A 2-year-old Valencia County boy spent nearly his entire life with a foster family, but he was returned to his birth mother a few months ago. Then on Monday, he was found murdered in his mother’s home.
VCSO deputies found Antonio Gurule dead in his crib on Monday. Investigators say he showed obvious signs of severe trauma to his chest and found blood throughout the home.
Not long ago, CYFD decided to give the boy’s birth mother, Barbara Gurule, a second chance.
“There’s a strong push I believe in the system overall, not just in New Mexico but nationwide, that is to find ways to keep families together,” said CYFD Secretary Monique Jacobson.
CYFD says it was still paying visits to the home where the child was found dead, and Gurule had a completed a parental plan in place that they were comfortable with.
Jacobson says each parental plan is different and is dependent on why the child was originally taken from the home.

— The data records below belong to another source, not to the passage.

/-- READY_LOCAL (R346): START_MS is of the first time since the reset. -/
def readyLocal (s : State) : State :=
  if s.boot.readyLocal || !readyNow s then s
  else
    let ms := if s.boot.startMs = 0 then BitVec.ofNat 32 (min 0xFFFFFFFF ((s.now - s.boot.porAt) / 1000000)) else s.boot.startMs
    let s := setBoot (fun b => { b with readyLocal := true, phase := 8, startMs := ms }) s
    let s := raise 0xA010 (natLE 4 ms.toNat ++ natLE 2 (partnersAbsent s)) { s with members := { s.members with keySince := some s.now } }
    updateSynced (commitRollback s)

def execReadyLocal (t : Ns) (s : State) : Host.Outcome State Fault Refusal := .next (readyLocal (passTo t s))

/-! ### PERST_N and ARP (R331, R333) -/

/-- PERST_LOW: the PCIe endpoint alone is in reset, its link down (R331). -/
def perstLow (s : State) : State := pcieDown { s with pins := { s.pins with perstN := false } }

def execPerstLow (t : Ns) (s : State) : Host.Outcome State Fault Refusal := .next (perstLow (passTo t s))

/-- The IPv4 address of the ROM (R333). -/
def romIp (s : State) : Nat :=
  let m := s.ident.moduleId.toNat
  169 * 2 ^ 24 + 254 * 2 ^ 16 + (1 + m / 250) * 256 + (1 + m % 250)

/-- The IPv4 address at which the module answers: the ROM's until a profile is in force and where it has no NETWORK record, then the
record's, if it gives one and leaves port 0 on (R333, R341, R378). -/
def ownIp (s : State) : Option Nat :=
  if !profileInForce s then some (romIp s)
  else
    match s.prof.network with
    | none => some (romIp s)
    | some n => if n.ipv4 = 0 || unit n.speed 0 0 = 0 then none else some n.ipv4

/-- ARP_REQUEST: a request for the module's own address is answered with its MAC address (R333). -/
def arpRequest (ip : Nat) (s : State) : State :=
  if s.power.state == .on && ownIp s == some ip then { s with sent := .arp s.ident.otp.mac.toNat ip :: s.sent } else s

def execArpRequest (t : Ns) (ip : Nat) (s : State) : Host.Outcome State Fault Refusal := .next (arpRequest ip (passTo t s))

end Sys2Proof.Machine
end

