-- ==== Sys2Proof/Machine/Membership.lean ====
section
/-! DEFINITION. The modules of one machine: HELLO, the choice of a leader, and conflicts (R348 to R352). -/

namespace Sys2Proof.Machine

def setMembers (f : Members → Members) (s : State) : State := { s with members := f s.members }

/-- The module is in conflict (R352). -/
def inConflict (s : State) : Bool := s.members.idConflict || s.members.memberConflict

/-- A member is heard (R349). -/
def heard (s : State) (m : Nat) : Bool := (memberOf s m).last.any fun t => decide (s.now ≤ t + 300000000)

/-- A member's latest HELLO says READY_LOCAL or READY_SYNCED. -/
def saysReady (s : State) (m : Nat) : Bool := (memberOf s m).state == 1 || (memberOf s m).state == 2

/-- The election key of a member (R350). -/
def memberKey (s : State) (m : Nat) : Nat := (memberOf s m).prio * 65536 + (memberOf s m).moduleId

/-- The module's own election key. -/
def ownKey (s : State) : Nat := s.prof.machine.leaderPrio * 65536 + s.ident.moduleId.toNat

/-! ### HELLO (R348, R349) -/

/-- STATE of the module's HELLO. -/
def helloState (s : State) : Nat := if inConflict s then 3 else if s.boot.readySynced then 2 else if s.boot.readyLocal then 1 else 0

/-- The payload of HELLO. -/
def helloBytes (s : State) : List Byte :=
  natLE 1 (helloState s) ++ natLE 1 s.prof.machine.leaderPrio
    ++ natLE 2 (if s.members.elected then s.members.leaderId.toNat else 0xFFFF)
    ++ natLE 4 s.prof.machine.machineId.toNat ++ natLE 8 s.ident.otp.serial.toNat ++ natLE 4 (if s.members.elected then s.members.term else 0)
    ++ natLE 1 (jobState s) ++ natLE 3 0 ++ natLE 4 (if jobExists s then s.jobs.jobId.toNat else 0) ++ natLE 4 0

/-- HELLO_SEND: every 100 ms once the profile is in force. -/
def helloSend (s : State) : State :=
  if profileInForce s && s.boot.alive && s.power.state == .on then sendControl 3 (helloBytes s) s else s

def execHelloSend (t : Ns) (s : State) : Host.Outcome State Fault Refusal := .next (helloSend (passTo t s))

/-! ### Conflicts (R352) -/

/-- A module without a job enters CONFLICT: it is READY no longer. -/
def enterConflict (byId : Bool) (s : State) : State :=
  let s := setMembers (fun m => if byId then { m with idConflict := true } else { m with memberConflict := true }) s
  setBoot (fun b => { b with
    phase := 10, error := if byId then 0x0B else 0x0C, readyLocal := false, readySynced := false }) s

/-- A conflicting HELLO: with a job the sender is silent from now on (R205). -/
def conflictFrom (q : Hello) (byId : Bool) (s : State) : State :=
  let own := s.prof.machine.member
  let known := if byId then s.members.idConflict else s.members.memberConflict
  let seen := known || s.members.conflict.getLsbD q.member
  let s := setMembers (fun m => { m with conflict := m.conflict ||| BitVec.ofNat 8 (2 ^ q.member) ||| BitVec.ofNat 8 (2 ^ own) }) s
  let s := if seen then s
    else if byId then raise 0xA016 (natLE 8 q.serial) s
    else raise 0xA017 (natLE 2 q.moduleId) s
  if jobExists s then setPeer q.member (fun p => { p with silent := true }) s
  else if known then s
  else enterConflict byId s

/-! ### The leader (R350) -/

/-- A LEADER is accepted. -/
def acceptLeader (member moduleId term : Nat) (s : State) : State :=
  let s := setMembers (fun m => { m with
    elected := true, leaderMember := BitVec.ofNat 3 member, leaderId := BitVec.ofNat 10 moduleId, term := term
    topTerm := max m.topTerm term, plan := [], ackSeq := 0 }) s
  raise 0xA013 (natLE 1 member ++ natLE 2 moduleId ++ natLE 4 term) s

/-- The accepted leader's key. -/
def leaderKey (s : State) : Nat := if isLeader s then ownKey s else memberKey s s.members.leaderMember.toNat

/-- A LEADER frame counts: none is accepted, or it is of a later term outside a job, or of the same term with a lower key (R350, R354). -/
def leaderCounts (member term : Nat) (s : State) : Bool :=
  if !s.members.elected then true
  else if machineJob s then false
  else decide (s.members.term < term) || (s.members.term == term && decide (memberKey s member < leaderKey s))

/-- LEADER_RECEIVE. -/
def leaderReceive (q : LeaderMsg) (s : State) : State :=
  if !profileInForce s then s
  else if !q.valid then setMembers (fun m => { m with foreign := satInc m.foreign }) s
  else if !(otherMembers s).contains q.member || inConflict s then s
  else
    let counts := leaderCounts q.member q.term s
    let s := setMembers (fun m => { m with topTerm := max m.topTerm q.term }) s
    if counts then acceptLeader q.member q.moduleId q.term s else s

def execLeaderReceive (t : Ns) (q : LeaderMsg) (s : State) : Host.Outcome State Fault Refusal := .next (leaderReceive q (passTo t s))

/-- Since when the own key has been the lowest of the candidates: a member with a lower key that said it was READY counts until 300 ms after
its latest HELLO. -/
def lowestSince (s : State) : Option Ns :=
  s.members.keySince.map fun k =>
    ((otherMembers s).filter fun m => saysReady s m && decide (memberKey s m < ownKey s)).foldl
      (fun k m => match (memberOf s m).last with | some t => max k (t + 300000000) | none => k) k

/-- Every other member is heard as READY, or is unheard with MEMBER_WAIT gone since the profile was read (R350). -/
def membersSettled (s : State) : Bool :=
  (otherMembers s).all fun m =>
    if heard s m then saysReady s m else decide (s.members.readSince + 1000000000 * s.prof.machine.memberWaitS ≤ s.now)

/-- The members that an election counts. -/
def candidates (s : State) : List Nat := s.prof.machine.member :: (otherMembers s).filter fun m => heard s m && saysReady s m

/-- LEADER_ELECTION_TIMER: the lowest key for 1 s (R350). -/
def leaderElection (s : State) : State :=
  let due := match lowestSince s with | some k => decide (k + 1000000000 ≤ s.now) | none => false
  let free := !s.members.elected || (!isLeader s && !jobExists s)
  if !s.boot.readyLocal || inConflict s || (otherMembers s).isEmpty || !due || !free || !membersSettled s then s
  else
    let term := s.members.topTerm + 1
    let payload := natLE 4 term ++ natLE 1 (maskOf (candidates s)) ++ natLE 3 0
    sendControl 4 payload (acceptLeader s.prof.machine.member s.ident.moduleId.toNat term s)

def execLeaderElectionTimer (t : Ns) (s : State) : Host.Outcome State Fault Refusal := .next (leaderElection (passTo t s))

/-! ### HELLO_RECEIVE and MEMBER_LOST (R349, R351) -/

/-- What a HELLO of another member brings: it is heard; a leader that it names as itself is accepted where none is; a leader that is HELD
holds the machine (R79); and a job that waits for READY_SYNCED members may start (R32). -/
def helloFrom (q : Hello) (s : State) : State :=
  let was := saysReady s q.member && decide (memberKey s q.member < ownKey s)
  let s := setMember q.member (fun m => { m with
    last := some s.now, lost := false, state := q.state, prio := q.prio, moduleId := q.moduleId, serial := q.serial
    leaderId := q.leaderId, term := q.term, jobState := q.jobState, jobId := q.jobId }) s
  let now := saysReady s q.member && decide (memberKey s q.member < ownKey s)
  let s := setMembers (fun m => { m with
    topTerm := max m.topTerm q.term, keySince := if was && !now then m.keySince.map (fun _ => s.now) else m.keySince }) s
  let s := if !s.members.elected && !inConflict s && q.leaderId == q.moduleId then acceptLeader q.member q.moduleId q.term s else s
  let s :=
    if machineJob s && s.members.elected && s.members.leaderMember.toNat == q.member && q.jobState == 10 && s.jobs.state != 10 then
      settleHold (setMembers (fun m => { m with peerHold := true }) s)
    else s
  tryStart s

/-- HELLO_RECEIVE. -/
def helloReceive (q : Hello) (s : State) : State :=
  if !profileInForce s then s
  else if !q.headerOk || q.machineId != s.prof.machine.machineId.toNat then setMembers (fun m => { m with foreign := satInc m.foreign }) s
  else if q.moduleId = s.ident.moduleId.toNat then
    (if q.serial = s.ident.otp.serial.toNat then s else conflictFrom q true s)
  else if q.member = s.prof.machine.member then conflictFrom q false s
  else if (otherMembers s).contains q.member then helloFrom q s
  else s

def execHelloReceive (t : Ns) (q : Hello) (s : State) : Host.Outcome State Fault Refusal := .next (helloReceive q (passTo t s))

/-- The machine's job goes on to the end of the planned stages and then holds (R351). -/
def holdForLoss (s : State) : State := settleHold (setMembers (fun m => { m with lossHold := true, plan := [] }) s)

/-- MEMBER_LOST: no HELLO for 500 ms; the loss of the leader, or of a member to the leader, holds a MACHINE_JOB (R349, R351). -/
def memberLost (m : Nat) (s : State) : State :=
  let x := memberOf s m
  let due := x.last.any fun t => decide (t + 500000000 ≤ s.now)
  if !due || x.lost || !(otherMembers s).contains m then s
  else
    let s := setMember m (fun x => { x with lost := true }) s
    let s := raise 0xA015 (natLE 1 m ++ natLE 2 x.moduleId) s
    if s.members.elected && s.members.leaderMember.toNat == m then
      let s := setMembers (fun m => { m with elected := false }) s
      if machineJob s then holdForLoss (raise 0xA014 (natLE 1 m ++ natLE 2 x.moduleId) s) else s
    else if machineJob s && isLeader s then holdForLoss s
    else s

def execMemberLost (t : Ns) (member : Nat) (s : State) : Host.Outcome State Fault Refusal := .next (memberLost member (passTo t s))

end Sys2Proof.Machine
end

“It could be things like securing housing to make sure a parent has stable housing. It can be things like anger management classes, parenting classes, substance abuse treatment, as well is usually a part of that plan and substance abuse testing that could be a part of it,” said Jacobson.
Jacobson would not say why Antonio was originally taken from the home.

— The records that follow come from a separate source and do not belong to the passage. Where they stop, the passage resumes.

/-- For a descriptor that may start. MERE_SAVE_CFG with no save open sets the slots from a 4 KiB-aligned region of host memory and ends
DONE, a bad region is REJECTED_PARAM, and with a save open it is REJECTED_STATE. MERE_SAVE_NOW outside ARM and EXPOSE queues a save of the
next field into the next slot, and is REJECTED_STATE in them or where nothing can be saved. MERE_FIELD_SET with no job, in STARVED or in
HELD queues a field of one value (MODE 0) or the values read from host memory (MODE 1), and is REJECTED_STATE in EXPOSE. MERE_COEFF with D
above 16,384 is REJECTED_PARAM, and otherwise, where no step begins at that very tick, waits for the step that applies it, with CLEAR as the
profile's values. LOOP_CURVE_LOAD of a good CURVE record puts it into the table for the streams bound from then on, notes the override and
ends DONE, and a curve number of 32 or more is REJECTED_PARAM. (R145, R163, R174, R175, R178, R179, R602) -/
def Obligations.MereOpcodes : Prop :=
  ∀ (h : Hdr) (s : State), Ready h s →
    (∀ b z n, s.mere.saves ≠ [] → exec (.mereSaveCfg h b z n) s = .next (endWith h.ref stState (accept h 0x30 s))) ∧
    (∀ b z n, s.mere.saves = [] → b % 4096 = 0 → z % 4096 = 0 → 8192 ≤ z → 1 ≤ n → n ≤ 65535 → hostMem b (z * n) s = true →
      exec (.mereSaveCfg h b z n) s = .next (endWith h.ref stDone (setMere (fun m => { m with
        slotBase := BitVec.ofNat 64 b, slotSize := BitVec.ofNat 32 z, slotCount := BitVec.ofNat 16 n }) (accept h 0x30 s)))) ∧
    (∀ b z n, s.mere.saves = [] → (b % 4096 ≠ 0 ∨ z % 4096 ≠ 0 ∨ z < 8192 ∨ n = 0 ∨ 65535 < n) →
      exec (.mereSaveCfg h b z n) s = .next (endWith h.ref stParam (accept h 0x30 s))) ∧
    (∀ tag, (s.jobs.state = 2 ∨ s.jobs.state = 8 ∨ s.mere.slotCount = 0) →
      exec (.mereSaveNow h tag) s = .next (endWith h.ref stState (accept h 0x31 s))) ∧
    (∀ tag, s.jobs.state ≠ 2 → s.jobs.state ≠ 8 → s.mere.slotCount ≠ 0 → (mereChan s).isSome →
      let v : Saving :=
        { layer := 0xFFFFFFFF, slot := s.mere.nowCount % s.mere.slotCount.toNat, tag := tag, ref := some h.ref, due := s.now
          copied := none, resume := 0, result := none }
      exec (.mereSaveNow h tag) s = .next (setMere (fun m => { m with saves := m.saves ++ [v], nowCount := m.nowCount + 1 })
        (accept h 0x31 s))) ∧
    (∀ m v a, s.jobs.state = 2 → exec (.mereFieldSet h m v a) s = .next (endWith h.ref stState (accept h 0x32 s))) ∧
    (∀ m v a, s.jobs.state = 0 → 1 < m → exec (.mereFieldSet h m v a) s = .next (endWith h.ref stParam (accept h 0x32 s))) ∧
    (∀ v a, (s.jobs.state = 0 ∨ s.jobs.state = 4 ∨ s.jobs.state = 10) →
      let y : FieldSet :=
        { cells := List.replicate (s.mere.nx * s.mere.ny) v, ref := h.ref, readAt := s.now
          waited := s.mere.due && decide (s.boot.profileAt = s.now) }
      exec (.mereFieldSet h 0 v a) s = .next (setMere (fun m => { m with sets := m.sets ++ [y] }) (accept h 0x32 s))) ∧
    (∀ v a, (s.jobs.state = 0 ∨ s.jobs.state = 4 ∨ s.jobs.state = 10) → a % 2 = 0 → hostMem a (2 * (s.mere.nx * s.mere.ny)) s = true →
      poisonIn a (2 * (s.mere.nx * s.mere.ny)) s = none →
      let y : FieldSet :=
        { cells := (List.range (s.mere.nx * s.mere.ny)).map fun i => memNat (a + 2 * i) 2 s, ref := h.ref, readAt := s.now
          waited := s.mere.due && decide (s.boot.profileAt = s.now) }
      exec (.mereFieldSet h 1 v a) s = .next (setMere (fun m => { m with sets := m.sets ++ [y] }) (accept h 0x32 s))) ∧
    (∀ mask d r k w b, bit mask 0 = true → bit mask 5 = false → 16384 < d →
      exec (.mereCoeff h mask d r k w b) s = .next (endWith h.ref stParam (accept h 0x33 s))) ∧
    (∀ mask d r k w b, mask < 32 → (bit mask 0 = true → d ≤ 16384) → s.mere.beginning s.now = none → exec (.mereCoeff h mask d r k w b) s = .next (setMere (fun m => { m with
      pendingCoeffs := m.pendingCoeffs ++
        [(mask, { d := d, r := r, kDep := k, assimWeight := w, layerBlend := b }, some h.ref)] }) (accept h 0x33 s))) ∧
    (∀ mask d r k w b, 32 ≤ mask → mask < 64 → s.mere.beginning s.now = none → exec (.mereCoeff h mask d r k w b) s = .next (setMere (fun m => { m with
      pendingCoeffs := m.pendingCoeffs ++ [(mask, { d := s.prof.mere.d, r := s.prof.mere.r, kDep := s.prof.mere.kDep
                                                    assimWeight := s.prof.mere.assimWeight
                                                    layerBlend := s.prof.mere.layerBlend }, some h.ref)] }) (accept h 0x33 s))) ∧
    (∀ c a, 32 ≤ c → exec (.loopCurveLoad h c a) s = .next (endWith h.ref stParam (accept h 0x34 s))) ∧
    (∀ c a p v, c < 32 → a % 4 = 0 → hostMem a 132 s = true → recordImage a 120 s = some (0x0020, c, p) → readCurve p = some v →
      exec (.loopCurveLoad h c a) s = .next (endWith h.ref stDone (bumpOverride 3 true
        { accept h 0x34 s with curves := s.curves.set c (some v) })))

/-- For every cell of a grid with its field in row order, the new value of step k is clamp(t + floor(inc + h / 65536), 0, 65535), where inc
is D times the sum of the four neighbours less 4 t over 2^16, less R times (t − T_PLATE) over 2^24, plus the deposited energy times K_DEP
over 2^16, exact, and h is (i × 40503 + k × 9973) mod 65536; a neighbour outside the grid counts as t. A MERE record of a profile with a
larger D than 16,384 is refused, and a MERE_COEFF that sets one completes with REJECTED_PARAM. (R163) -/
def Obligations.MereCellStepFormula : Prop :=
  (∀ (nx ny d r kDep tPlate k e row col : Nat) (f : List Nat), f.length = nx * ny → row < ny → col < nx →
    let i := row * nx + col
    let t : Nat := f.getD i 0
    let up : Nat := if row + 1 < ny then f.getD (i + nx) 0 else t
    let down : Nat := if 0 < row then f.getD (i - nx) 0 else t
    let right : Nat := if col + 1 < nx then f.getD (i + 1) 0 else t
    let left : Nat := if 0 < col then f.getD (i - 1) 0 else t
    let lap : ℚ := up + down + right + left - 4 * t
    let inc : ℚ := d * lap / 2 ^ 16 - r * ((t : ℚ) - tPlate) / 2 ^ 24 + e * kDep / 2 ^ 16
    let h : ℚ := ((i * 40503 + k * 9973) % 65536 : Nat)
    (mereCellStep nx ny f d r kDep tPlate k e i t : Int) = max 0 (min 65535 ((t : Int) + ⌊inc + h / 65536⌋))) ∧
  (∀ v b, 16384 < field b 20 4 → readMere v b = none) ∧
  (∀ (h : Hdr) (s : State) (mask d r k w b : Nat), Ready h s → bit mask 0 = true → bit mask 5 = false → 16384 < d →
    exec (.mereCoeff h mask d r k w b) s = .next (endWith h.ref stParam (accept h 0x33 s)))

/-- PROX_LONG_HOLD of a lane whose hold has lasted longer than HOLD_WARN and has not been reported raises the event with the lane, the rule
and the blocker, and notes in the hold that it has been reported; of a lane with no hold, with a hold no longer than HOLD_WARN, or with one
reported already, it changes nothing but the time. A hold that begins has not been reported. (R196) -/
def Obligations.LongHoldIsReportedOnce : Prop :=
  ∀ (t : Ns) (l : Nat) (s : State),
    ((laneOf s l).hold = none → (laneOf s l).prox.syncHold = none → exec (.proxLongHold t l) s = .next (passTo t s)) ∧
    (∀ h, (laneOf s l).hold = none → (laneOf s l).prox.syncHold = some h → h.warned = false →
      h.since + 1000000 * s.prof.prox.holdWarn < max s.now t → exec (.proxLongHold t l) s =
        .next (raise 0x3060 (natLE 1 l ++ natLE 1 (laneOf s l).prox.rule ++ natLE 1 (laneOf s l).prox.blocker)
          (setLane l (fun x => { x with prox := { x.prox with syncHold := some { h with warned := true } } }) (passTo t s)))) ∧
    (∀ h, (laneOf s l).hold = some h →
      (h.warned = true ∨ max s.now t ≤ h.since + 1000000 * s.prof.prox.holdWarn → exec (.proxLongHold t l) s = .next (passTo t s)) ∧
      (h.warned = false → h.since + 1000000 * s.prof.prox.holdWarn < max s.now t → exec (.proxLongHold t l) s =
        .next (raise 0x3060 (natLE 1 l ++ natLE 1 (laneOf s l).prox.rule ++ natLE 1 (laneOf s l).prox.blocker)
          (setLane l (fun x => { x with hold := some { h with warned := true } }) (passTo t s))))) ∧
    (∀ k r, l < s.lanes.length → ((laneOf s l).plan.find? fun r => r.idx = k) = some r →
      ∃ h, (laneOf (holdRecord l k s) l).hold = some h ∧ h.idx = k ∧ h.since = s.now ∧ h.warned = false)

/-- GUARD_TICK away from the multiples of 5 µs changes nothing but the time; at one the rule changes and the bound of that instant come
first and then the guard tick. A guard tick of an arbiter that is not judging changes nothing; with every lane IDLE or OFF and nothing
asked, held or waiting, in a machine of one module without shared zones, it only renews the effective priorities, finds no cycle and notes
that it has judged. A request that is still open, whose lane does not hold and waits at no open SYNC, takes the release of R197 away with
its judgement and: judged free and away from the other members it gets GO; near them it becomes tentative with the exchange that confirms
it, and is not GO; with a conflict it is held, the rule and the blocker are noted and HOLD_VERDICTS counts one, and its lane's claim and its
reservation, planned from its standstill, stand against the requests judged after it. A request that is not open any more is not judged. The
effective priority is min(31, P + floor(H / T_AGE)), H counting from the hold. Between guard ticks DEADLOCK_BREAK of a cycle younger than
T_DEAD changes nothing; one that has persisted releases its lowest lane, counts and raises PROX_DEADLOCK. (R181, R184, R186, R187, R194,
R195, R197, R204, R209, R214) -/
def Obligations.ArbiterJudgesRequests : Prop :=
  ∀ (t : Ns) (s : State),
    (max s.now t % 5000 ≠ 0 → exec (.guardTick t) s = .next (passTo t s)) ∧
    (max s.now t % 5000 = 0 → exec (.guardTick t) s = .next (guardTick (boundFirst (rulesFirst (passTo t s))))) ∧
    (s.prox.run = false → guardTick s = s) ∧
    (s.prox.run = true → otherMembers s = [] → s.jobs.syncs = [] → s.time.clock.boundExceeded = false → s.prox.unsafeNow = false →
      (∀ z ∈ s.prox.zones, z = none) →
      (∀ l ∈ allLanes s, (laneOf s l).hold = none ∧ (laneOf s l).plan = [] ∧ (laneOf s l).state ≠ .running ∧
        (laneOf s l).prox.withdrawn = false) →
      guardTick s = { s with
        lanes := s.lanes.mapIdx fun i x => { x with prox := { x.prox with effPrio := effPrio s i, inCycle := false } }
        prox := { s.prox with edges := [], cycles := [], judgedAt := some s.now } }) ∧
    (∀ (q : Request) (k : Tick), q.open_ s = false → judgeOne (s, k) q = (s, k)) ∧
    (∀ (q : Request) (k : Tick), q.held = false → q.open_ s = true → (∀ r ∈ (laneOf s q.lane).plan, openWait r = false) →
      let ts := requestTrajs s (laneOf s q.lane) q.idx
      let rest := k.claims.filter fun c => c.lane != q.lane
      let w := setLane q.lane (fun x => { x with prox := { x.prox with released := false } }) s
      (judge s q.lane q.idx ts k.claims = none → needsConfirm w ts = false →
        judgeOne (s, k) q = (giveGo q.lane q.idx false w, { k with claims := rest ++ [claimOf (giveGo q.lane q.idx false w) q.lane] })) ∧
      (judge s q.lane q.idx ts k.claims = none → needsConfirm w ts = true →
        let u := setLane q.lane (fun x => { x with plan := x.plan.map fun r =>
          if r.idx = q.idx then { r with verdict := .tentative s.now (nextExchange s.now) } else r }) w
        judgeOne (s, k) q = (u, { k with claims := rest ++ [claimOf u q.lane] })) ∧
      (∀ b, judge s q.lane q.idx ts k.claims = some b →
        let v := noteBlock q.lane b w
        let u := holdRecord q.lane q.idx { v with prox := { v.prox with holdVerdicts := v.prox.holdVerdicts + 1 } }
        ∃ e r, judgeOne (s, k) q = (u, {
            claims := rest ++ [claimOf u q.lane, { lane := q.lane, trajs := r, reservation := true }], edges := k.edges ++ e }) ∧
          ∀ h, (laneOf u q.lane).hold = some h → r = requestTrajs u (heldView u (laneOf u q.lane) h) q.idx)) ∧
    (∀ l h r, (laneOf s l).hold = some h → ((laneOf s l).plan.find? fun x => x.idx = h.idx) = some r → 0 < s.prof.prox.tAge →
      effPrio s l = min 31 (r.prio + (s.now - h.since) / (1000 * s.prof.prox.tAge))) ∧
    (∀ l rest t0, s.prox.cycles = [(l :: rest, t0)] → max s.now t % 5000 ≠ 0 →
      (max s.now t < t0 + 1000 * s.prof.prox.tDead → exec (.deadlockBreak t) s = .next (passTo t s)) ∧
      (t0 + 1000 * s.prof.prox.tDead ≤ max s.now t → s.jobs.syncs = [] → (laneOf s l).prox.released = false →
        let u := setLane l (fun x => { x with prox := { x.prox with released := true, withdrawn := false } }) (passTo t s)
        exec (.deadlockBreak t) s = .next (raise 0x3061 (natLE 1 l ++ natLE 1 (rest.length + 1)) { u with
          prox := { u.prox with deadlockBreaks := satInc u.prox.deadlockBreaks, cycles := [(l :: rest, max s.now t)] } })))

However, court records show Gurule has a history of drug arrests and was charged with child abuse in 2017 after allegedly exposing a child to meth.
Gurule is not charged with her son’s death. Investigators say she had left him in the care of the man she was living with, Jeffrey Moody.
In documents, Gurule describes Moody as a ‘father figure’ to Antonio, and says he treated her birth son ‘very good.’
However, court documents show Moody had also been arrested for drug possession and child abuse.
Moody claims the boy had an accident and fell, but doctors say his injuries tell a different story.
KRQE News 13 asked CYFD if household members are part of what’s considered before a child is released.
“That can be tricky because what I’ve learned a lot in this job is that people have very unconventional living situations,” Jacobson said. “But we certainly should be looking at household members.”
Jacobson said they will be reviewing this case, and all the dealings they had with Gurule and the boy to see if any mistakes were made or if anything could have been done differently.
Valencia County Sheriff’s investigators say the case is still being reviewed. It’s possible Gurule could face charges if they find she was negligent in leaving her child with Moody.